Grafana Dashboards and Panels

Grafana is an open source tool to build an observability dashboard. The primary abstractions used to build a UI in grafana is a Dashboard that is made up of several Panels. A panel embeds a query that pulls the data to be displayed and various styling and formatting options.

An intermediate step between querying and visualizing the results of a query is transformation. As the name suggests, transformation provides a mechanism to work on the data before it is passed to visualization.

The monitoring dashboard and panels are perodically updated with the latest data (where the refresh frequency can be controlled in Grafana)

Grafana supports several data sources one of which is Prometheus.

In Grafana, you build graphs using Visualizations. Visualizations roughly map to displaying data types defined earlier in Prometheus eg: counter, gauge, histogram and summary. There also is flexibility in how they are displayed as graphs, bar charts as tables or heatmaps.

A more detailed explaination of Dashboard , Panels , Querying, Transformation and Visualizations can be accessed from the Grafana website.

Here is an example Grafana Dashboard that is made up of panels -

The dashboard is made up of 12 panels across 3 rows and 4 columns. Each panel has a query to pull data from a data source. The panel also has a JSON representation in grafana. Here is one such representation for Downstream 2xx Responses



{
...
  "datasource": "prometheus",
...
  "gridPos": {
    "h": 8,
    "w": 6,
    "x": 0,
    "y": 50
  },
...
  "targets": [
    {
      "expr": "sum(rate(envoy_http_downstream_rq_xx{namespace=~\"$Namespace\",service=~\"$Service\",envoy_response_code_class=~\"2\"}[1m])) by (namespace,service)",
      "format": "time_series",
      "intervalFactor": 2,
      "legendFormat": "{{namespace}}/{{service}}",
      "refId": "A"
    }
  ],
...
  "title": "Downstream 2xx Responses",
  "tooltip": {
    "shared": true,
    "sort": 0,
    "value_type": "individual"
  },
  "type": "graph",
  "xaxis": {
...
  },
  "yaxes": [
...
  ]
}

The representation above has a lot of fields removed just to highlight the interesting ones to build an understanding of how a variable reported in enroute/envoy is displayed. The interesting parts are datasource and the targets.expr that captures the query.
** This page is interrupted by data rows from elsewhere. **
/-! ### Starts and supplies -/

/-- POWER_ON with the marker intact, SOFT_RESET and RESET_LINE_ASSERTED put every block outside the Backup Domain in its reset
state and start a warm reset: a full close record is added back, field by field up to its top with its marks set again, and
every open-handover count is carried into the unsettled count and zeroed; nothing else of the Backup Domain changes. That a warm
start's epoch is advanced at the reset's end and not here, and that a start within a cold power-on stays COLD, is the model's
choice (notes/assumptions/21.md), and so is that EVENTS set in an earlier reset is cleared (notes/assumptions/39.md) and that a
burst abandoned has stored nothing (notes/assumptions/40.md). -/
def Obligations.WarmStartsKeepTheBackupDomain : Prop :=
  ∀ (s : State) (c : Instr), s.backup.Legal →
    (c = .powerOn ∧ s.backup.marker = true) ∨ (c = .softReset ∧ s.up = true) ∨
      (c = .resetLineAsserted ∧ s.power.main = true) →
    let taken (k : Nat) : Sums := match s.backup.closeRecord with
      | some r => Table.read r.taken Sums.zero k
      | none => Sums.zero
    let v (k : Nat) := (s.settlement k).sums
    ∃ u, exec c s = .next u ∧
      (∀ k, u.settlement k =
        { openHandovers := 0,
          sums :=
            { receivable := min top48 ((v k).receivable + (taken k).receivable),
              payable := min top48 ((v k).payable + (taken k).payable),
              inCount := min top32 ((v k).inCount + (taken k).inCount),
              outCount := min top32 ((v k).outCount + (taken k).outCount),
              satReceivable := (v k).satReceivable || (taken k).satReceivable ||
                decide (top48 < (v k).receivable + (taken k).receivable),
              satPayable := (v k).satPayable || (taken k).satPayable ||
                decide (top48 < (v k).payable + (taken k).payable),
              satInCount := (v k).satInCount || (taken k).satInCount ||
                decide (top32 < (v k).inCount + (taken k).inCount),
              satOutCount := (v k).satOutCount || (taken k).satOutCount ||
                decide (top32 < (v k).outCount + (taken k).outCount),
              unsettled :=
                min 65535 (min 65535 ((v k).unsettled + (taken k).unsettled) + (s.settlement k).openHandovers) } }) ∧
      u.backup = { s.backup with settlements := u.backup.settlements, closeRecord := none } ∧
      u.power = { main := true, line := s.power.line || decide (c = .resetLineAsserted),
                  reset := some (if c = .powerOn then .power else if c = .softReset then .soft else .line) } ∧
      (s.backup.closeRecord = none → u.regs = Regs.reset u.regs.startKind) ∧
      u.regs = { Regs.reset u.regs.startKind with events := u.regs.events, attnLine := u.regs.events } ∧
      (s.power.reset = none ∨ c = .powerOn ∨ s.regs.startKind = .warm → u.regs.startKind = .warm) ∧
      u = { State.reset with
        backup := u.backup, regs := u.regs, power := u.power, mem := s.mem,
        failures := s.failures, pending := s.pending }

/-- POWER_ON with the marker lost zeroes the Backup Domain, sets the calendar and clock to their cold values, writes the
marker and makes the epoch 1. The loss of the main supply keeps the Backup Domain and abandons the rest, the part's stores
standing; while it is absent an assertion of the line changes only the line, with the backup supply a SET calendar goes on by
tenths with nothing evaluated, and a failure of the backup supply loses the marker. What the rest reads as meanwhile and
that a POWER_ON acts by the marker on a powered part too are the model's choice (notes/assumptions/20.md), and so is that
BACKUP_TENTH_ADVANCE and BACKUP_SUPPLY_FAILURE change nothing with the main supply present (notes/assumptions/1.md) and that a
burst abandoned has stored nothing (notes/assumptions/40.md). -/
def Obligations.ColdStartsAndSupplies : Prop :=
  (∀ s : State,
    (s.backup.marker = false →
      exec .powerOn s = .next { State.reset with
        power := { main := true, line := s.power.line, reset := some .power }, mem := s.mem, failures := s.failures,
        pending := s.pending }) ∧
    (s.power.main = false → exec .resetLineAsserted s = .next (s.setPower { s.power with line := true })) ∧
    (State.reset.backup.epoch = 1 ∧ State.reset.backup.marker = true ∧ State.reset.backup.clockSet = false ∧
      State.reset.backup.calendar =
        { year := 0, month := 1, day := 1, weekday := 5, hour := 0, minute := 0, second := 0, tenth := 0 } ∧
      State.reset.backup.closeRecord = none ∧ (∀ k, State.reset.settlement k = Settlement.zero) ∧
      State.reset.regs.engine = .halted ∧ State.reset.regs.startKind = .cold ∧ State.reset.clock.tick = 0#32 ∧
      State.reset.clock.reference = .freeRunning ∧ State.reset.intake.sweep.owed = true)) ∧
  (∀ s : State,
    (s.power.main = true →
      exec .mainSupplyLoss s = .next { State.reset with
        backup := s.backup, regs := Regs.reset s.regs.startKind,
        power := { main := false, line := s.power.line, reset := none }, mem := s.mem, failures := s.failures,
        pending := s.pending }) ∧
    (s.power.main = false →
      (s.backup.marker = true → s.backup.clockSet = true → exec .backupTenthAdvance s =
        .next (s.setBackup { s.backup with calendar := addTenth s.backup.calendar })) ∧
      (s.backup.marker = true → s.backup.clockSet = false → exec .backupTenthAdvance s = .next s) ∧
      (∃ u, exec .backupSupplyFailure s = .next u ∧ u.backup.marker = false ∧ u = s.setBackup u.backup)) ∧
    (s.power.main = true → exec .backupTenthAdvance s = .next s ∧ exec .backupSupplyFailure s = .next s))

/-- RESET_END ends a power-on reset or a SOFT RESET unless the line is asserted, which turns it into a reset from the line, and
RESET_LINE_RELEASED ends one from the line: the Calendar Unit stands as after any reset, a warm start's epoch is advanced, from
255 to 1, and one band evaluation is made. That a line release ends the reset itself is the model's choice
(notes/assumptions/22.md), and so are that the epoch is advanced here (notes/assumptions/21.md), that a tenth advance due and
not taken is dropped with its divider (notes/assumptions/33.md), and that with no reset in progress RESET_END changes nothing and
a release only lowers the line (notes/assumptions/1.md). -/
def Obligations.ResetsEnd : Prop :=
  ∀ (s : State) (c : Instr), s.power.main = true →
    (c = .resetEnd → s.power.line = true → (s.power.reset = some .power ∨ s.power.reset = some .soft) →
      exec c s = .next (s.setPower { s.power with reset := some .line })) ∧
    ((c = .resetEnd ∧ s.power.line = false ∧ (s.power.reset = some .power ∨ s.power.reset = some .soft)) ∨
      (c = .resetLineReleased ∧ s.power.reset = some .line) →
      (s.bank s.plan.active).bandMap = [] →
      exec c s = .next (((s.setPower { s.power with line := false, reset := none }).setClock
        { tick := 0#32, tickDivider := 0, calDivider := 0, band := 0, reference := .freeRunning, presentRun := 0,
          missingRun := 0 }).setBackup { s.backup with
            epoch := if s.regs.startKind = .warm then (if s.backup.epoch = 255 then 1 else s.backup.epoch + 1)
              else s.backup.epoch })) ∧
    (s.power.reset = none → exec .resetEnd s = .next s ∧
      exec .resetLineReleased s = .next (s.setPower { s.power with line := false }))

/-! ### The Memory Port -/

/-- The Memory Port. A transfer asked for waits behind its requester's others, and an idle port begins one at once; a transfer
begins with the burst size in force then, a strip read cut to one burst (that it is a transfer of its own is deduced,
notes/assumptions/11.md); the port serves the first requester of the rotation that waits. A MEMORY_BURST_DONE that is not the
transfer's last stores or reads its bytes, moves the transfer on and gives the next requester of the rotation its turn; the last
burst of an ANSWERED byte besides sets ANSWERS, takes the entry from the in-hand list and empties the close record if it was a
CLOSE PERIOD's OK. A burst that writes stores the transfer's next bytes at its address and no other byte of host memory
changes. -/
def Obligations.BurstsMoveTransfers : Prop :=
  (∀ (p : Port) (b : Nat), (p.serve b).last = p.last ∧
    (p.serve b).serving = (rotation p.last).find? (fun q => !(p.queue q).isEmpty) ∧
    ∀ q, (p.serve b).queue q = match p.queue q with
      | [] => []
      | x :: xs =>
        if (p.serve b).serving = some q ∧ x.burst = none then
          { x with burst := some b, left := if x.readsStrip then min x.left (b - x.addr.toNat % b) else x.left } :: xs
        else x :: xs) ∧
  (∀ r : Requester, rotation none = [.intake, .mirror, .plan, .carrier] ∧
    rotation (some r) = ((rotation none).dropWhile (fun q => decide (q ≠ r))).drop 1 ++
      (rotation none).takeWhile (fun q => decide (q ≠ r)) ++ [r]) ∧
  (∀ (r : Requester) (t : Transfer) (s : State),
    let p := s.port.setQueue r (s.port.queue r ++ [t])
    let size := if s.regs.burst = 0 then 8 else if s.regs.burst = 1 then 32 else if s.regs.burst = 2 then 64 else 128
    ask r t s = s.setPort (if s.port.serving = none then p.serve size else p)) ∧
  (∀ (s : State) (r : Requester) (t : Transfer) (ts : List Transfer) (data : List Byte),
    s.port.serving = some r → s.port.queue r = t :: ts → data.length ≤ 128 →
    data.length = (if t.write then 0 else t.burstLength) →
    (t.write = true → t.data.length = t.left) → t.burstLength ≤ 128 →
    let n := t.burstLength
    ∃ u, exec (.memoryBurstDone (.done data)) s = .next u ∧
      (t.write = false → u.mem = s.mem) ∧
      (t.write = true →
        (∀ i < n, Memory.byte u.mem ((t.addr + BitVec.ofNat 32 i).toNat) = t.data[i]?) ∧
        (∀ a, (∀ i < n, (t.addr + BitVec.ofNat 32 i).toNat ≠ a) → Memory.byte u.mem a = Memory.byte s.mem a)) ∧
      u.port.last = some r ∧
      (n < t.left →
        let moved : Transfer := { t with
          addr := t.addr + BitVec.ofNat 32 n, left := t.left - n,
          data := if t.write then t.data.drop n else t.data ++ data }
        u = (s.setMem u.mem).setPort
          ({ s.port.setQueue r (moved :: ts) with last := some r }.serve (burstBytes s.regs.burst))) ∧
      (∀ slot, n = t.left → t.purpose = .answered slot →
        u.regs.answers = true ∧ u.intake.inHand = s.intake.inHand.filter (fun e => decide (e.slot ≠ slot)) ∧
        u.intake.formed = s.intake.formed.filter (fun i => decide (i ≠ slot)) ∧
        (s.intake.isCloseOk slot = true → u.backup.closeRecord = none ∧ u.carrierJob = none) ∧
        (s.intake.isCloseOk slot = false → u.backup = s.backup ∧ u.carrierJob = s.carrierJob)))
Note the PromQL syntax and how the cumulative value of 1m rate is plotted over time.

The query:


      sum(
        rate(
         envoy_http_downstream_rq_xx{
           namespace=~\"$Namespace\",
           service=~\"$Service\",
           envoy_response_code_class=~\"2\"}[1m]))
		by (namespace,service)


fetches the value of envoy_http_downstream_rq_xx for a reponse code 2xx

Here is another example that plots a histogram of latency to upstream server after importing swagger spec using enroutectl.

Open Source Metrics with/without Kubernetes

EnRoute Universal API Gateway with its API both for Standalone and Kubernetes works with Prometheus and Grafana based open source telemetry. Both EnRoute and Envoy can export operational data in Prometheus Exposition Format. Telemetry is critical for operations and using an open source format like Prometheus and Grafana ensures that programmable insights can be derived from data and the API gateway adheres to the overall logging architecture and choices.
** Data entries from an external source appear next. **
-- ==== Sys2Proof/Laws/State.lean ====
section
/-! SUPPORT. What each update of State leaves and sets, one lemma per field per update, all by rfl. -/

namespace Sys2Proof.Machine

@[simp] theorem State.setPlan_plan (s : State) (x : PlanStore) : (s.setPlan x).plan = x := rfl
@[simp] theorem State.setPlan_groups (s : State) (x : PlanStore) : (s.setPlan x).groups = s.groups := rfl
@[simp] theorem State.setPlan_supervision (s : State) (x : PlanStore) : (s.setPlan x).supervision = s.supervision := rfl
@[simp] theorem State.setPlan_routeJob (s : State) (x : PlanStore) : (s.setPlan x).routeJob = s.routeJob := rfl
@[simp] theorem State.setPlan_contexts (s : State) (x : PlanStore) : (s.setPlan x).contexts = s.contexts := rfl
@[simp] theorem State.setPlan_clock (s : State) (x : PlanStore) : (s.setPlan x).clock = s.clock := rfl
@[simp] theorem State.setPlan_carriers (s : State) (x : PlanStore) : (s.setPlan x).carriers = s.carriers := rfl
@[simp] theorem State.setPlan_carrierJob (s : State) (x : PlanStore) : (s.setPlan x).carrierJob = s.carrierJob := rfl
@[simp] theorem State.setPlan_backup (s : State) (x : PlanStore) : (s.setPlan x).backup = s.backup := rfl
@[simp] theorem State.setPlan_intake (s : State) (x : PlanStore) : (s.setPlan x).intake = s.intake := rfl
@[simp] theorem State.setPlan_mirror (s : State) (x : PlanStore) : (s.setPlan x).mirror = s.mirror := rfl
@[simp] theorem State.setPlan_port (s : State) (x : PlanStore) : (s.setPlan x).port = s.port := rfl
@[simp] theorem State.setPlan_regs (s : State) (x : PlanStore) : (s.setPlan x).regs = s.regs := rfl
@[simp] theorem State.setPlan_power (s : State) (x : PlanStore) : (s.setPlan x).power = s.power := rfl
@[simp] theorem State.setPlan_mem (s : State) (x : PlanStore) : (s.setPlan x).mem = s.mem := rfl
@[simp] theorem State.setPlan_failures (s : State) (x : PlanStore) : (s.setPlan x).failures = s.failures := rfl
@[simp] theorem State.setPlan_pending (s : State) (x : PlanStore) : (s.setPlan x).pending = s.pending := rfl

@[simp] theorem State.setGroups_plan (s : State) (x : Table Group) : (s.setGroups x).plan = s.plan := rfl
@[simp] theorem State.setGroups_groups (s : State) (x : Table Group) : (s.setGroups x).groups = x := rfl
@[simp] theorem State.setGroups_supervision (s : State) (x : Table Group) : (s.setGroups x).supervision = s.supervision := rfl
@[simp] theorem State.setGroups_routeJob (s : State) (x : Table Group) : (s.setGroups x).routeJob = s.routeJob := rfl
@[simp] theorem State.setGroups_contexts (s : State) (x : Table Group) : (s.setGroups x).contexts = s.contexts := rfl
@[simp] theorem State.setGroups_clock (s : State) (x : Table Group) : (s.setGroups x).clock = s.clock := rfl
@[simp] theorem State.setGroups_carriers (s : State) (x : Table Group) : (s.setGroups x).carriers = s.carriers := rfl
@[simp] theorem State.setGroups_carrierJob (s : State) (x : Table Group) : (s.setGroups x).carrierJob = s.carrierJob := rfl
@[simp] theorem State.setGroups_backup (s : State) (x : Table Group) : (s.setGroups x).backup = s.backup := rfl
@[simp] theorem State.setGroups_intake (s : State) (x : Table Group) : (s.setGroups x).intake = s.intake := rfl
@[simp] theorem State.setGroups_mirror (s : State) (x : Table Group) : (s.setGroups x).mirror = s.mirror := rfl
@[simp] theorem State.setGroups_port (s : State) (x : Table Group) : (s.setGroups x).port = s.port := rfl
@[simp] theorem State.setGroups_regs (s : State) (x : Table Group) : (s.setGroups x).regs = s.regs := rfl
@[simp] theorem State.setGroups_power (s : State) (x : Table Group) : (s.setGroups x).power = s.power := rfl
@[simp] theorem State.setGroups_mem (s : State) (x : Table Group) : (s.setGroups x).mem = s.mem := rfl
@[simp] theorem State.setGroups_failures (s : State) (x : Table Group) : (s.setGroups x).failures = s.failures := rfl
@[simp] theorem State.setGroups_pending (s : State) (x : Table Group) : (s.setGroups x).pending = s.pending := rfl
When working with a complex system, any downtime is unacceptable. Understanding the root cause requires metrics to understand and troubleshoot. Logging and monitoring are critical to ensure the DevOps team has the necessary tools to keep the system running. EnRoute Universal API Gateway automatically creates detailed dashboards for individual Envoy components to provide deep insights into working of several API Gateway sub-systems. These Envoy specific dashboards can also be displayed on a per-service basis using relevant Envoy metrics.